Now, – I have a 5-year-old grandson whose ability to argue occasionally leaves me completely stumped.
“Grandpa, now that I am five years old, can I be allowed to… .” and he would supply a word or term which describes something he had been told little kids of his age group were not allowed to do.
“No, not yet”, one would glibly reply.
“But” (he would retort) “I was told that I couldn’t do that when I was only four years old. Now I have grown to be fiveyears old! And I am still not allowed?” (Resentful pout in evidence at this stage!)
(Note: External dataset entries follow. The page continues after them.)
-- ==== Sys2Proof/Machine/Core.lean ====
section
/-! DEFINITION. The machine as the host takes it. -/

def Sys2Proof.core : Host.Core :=
  { State := Sys2Proof.Machine.State, Fault := Sys2Proof.Machine.Fault, Refusal := Sys2Proof.Machine.Refusal,
    step := Sys2Proof.Machine.step, reset := Sys2Proof.Machine.State.reset }
end

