-- ==== Sys2Proof/Certificates/Slice0/Obligations.lean ====
section
/-! DEFINITION. The statements about the model, in the order of OBLIGATIONS.json. -/

open Sys2Proof Sys2Proof.Machine

/-! ## The part as a whole -/

/-- One step carries out the command at the front of the queue on the state with the rest; with nothing waiting the part idles, which
is the model's choice (log 11). -/
def Obligations.StepRunsTheFrontCommand : Prop :=
  (∀ (c : Instr) (rest : List Instr) (s : State),
    step { s with pending := c :: rest } = exec c { s with pending := rest }) ∧
  ∀ s : State, s.pending = [] → step s = .next s

/-- No command stops the part, and none touches the commands that wait. R1 (log 3): the expiry of a timer that is not due leaves the part
as it is. By the model's choice (log 4) so does a confirmed change to the level already confirmed, but for the readings of PHASE and DONE.
By the model's choices a command answers a next state also in states that no run reaches (log 18), and FULL_RESET too leaves the waiting
commands (log 26); that a SOLO part takes the reading alone is deduced (log 14). -/
def Obligations.EveryCommandAnswersANextState : Prop :=
  (∀ (c : Instr) (s : State), ∃ t, exec c s = .next t ∧ t.pending = s.pending) ∧
  ∀ s : State,
    (¬Due s.front.window → exec .presenceWindowExpiry s = .next s) ∧ (¬Due s.engine.timer → exec .pointTimerExpiry s = .next s) ∧
    (¬Due s.run.latency → exec .latencyTimerExpiry s = .next s) ∧ (¬Due s.run.source → exec .sourceTimerExpiry s = .next s) ∧
    (¬Due s.run.settle → exec .settleTimerExpiry s = .next s) ∧ (¬Due s.run.guard → exec .guardTimerExpiry s = .next s) ∧
    (¬Due s.run.holdOff → exec .cascadeHoldOffExpiry s = .next s) ∧ (¬Due s.run.phaseLow → exec .phaseLowIntervalEnd s = .next s) ∧
    (¬Due s.closure.stepTimer → exec .stepTimerExpiry s = .next s) ∧ (¬Due s.closure.dwellTimer → exec .dwellTimerExpiry s = .next s) ∧
    (¬Due s.closure.pressTimer → exec .pressTimerExpiry s = .next s) ∧ (¬Due s.panel.modeTimer → exec .modeTimerExpiry s = .next s) ∧
    (∀ slot, ¬Due (s.panel.flashes.get slot) → exec (.refusalFlashExpiry slot) s = .next s) ∧
    (¬Due s.panel.lampTest → exec .lampTestExpiry s = .next s) ∧
    (∀ level, (s.run.srcReady.seeded = true ∧ s.run.srcReady.level = level →
        exec (if level then .srcReadyRise else .srcReadyFall) s = .next s) ∧
      (s.closure.home.seeded = true ∧ s.closure.home.level = level → exec (if level then .homeRise else .homeFall) s = .next s) ∧
      (s.closure.pressDone.seeded = true ∧ s.closure.pressDone.level = level →
        exec (if level then .pressDoneRise else .pressDoneFall) s = .next s) ∧
      (s.run.phaseLine.seeded = true ∧ s.run.phaseLine.level = level →
        exec (if level then .phaseRise else .phaseFall) s = .next { s with run := { s.run with phaseReading := level } }) ∧
      (s.run.doneLine.seeded = true ∧ s.run.doneLine.level = level →
        exec (if level then .doneRise else .doneFall) s = .next { s with run := { s.run with doneReading := level } }))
How does one answer such logic? To him, the difference between four and five years of age is enormous. He’d waited a whole three hundred and sixty-five days for that age difference to materialise. Yet, now that – what to him – was “maturity” had arrived, the advantages he had hoped to join other “mature” people in enjoying, were still being denied to him!
What would happen if a logic master like him were appointed a judge, 40 years from now, and the State of Ghana was brought before him on a charge of negligence, leading to genocide?
(Extracts from the Court Proceedings:)
(PROSECUTOR: Your Lordship, in the year 1989, “small-scale” (also known as “artisanal” miners) upon the acquisition of a licence from the Minerals Commission, were allowed to dig for gold on lands allocated to them. But in less than ten years, this “small-scale mining” had degenerated into large-scale enterprises whereby the simple tools used for small-scale mining – such as pick-axes and shovels and pans – were discarded and replaced with powerful earth-moving equipment. These machines have been causing not only total devastation on the land but also, churning up sand, pebbles and soil, from or riverbeds!
Costly excavators, heavy earth-moving equipment, stone-crushers and a machine called changfan [imported from China] are used indiscriminately to turn our riverbeds upside down to bring up enormous quantities of soil, to be washed in search of gold.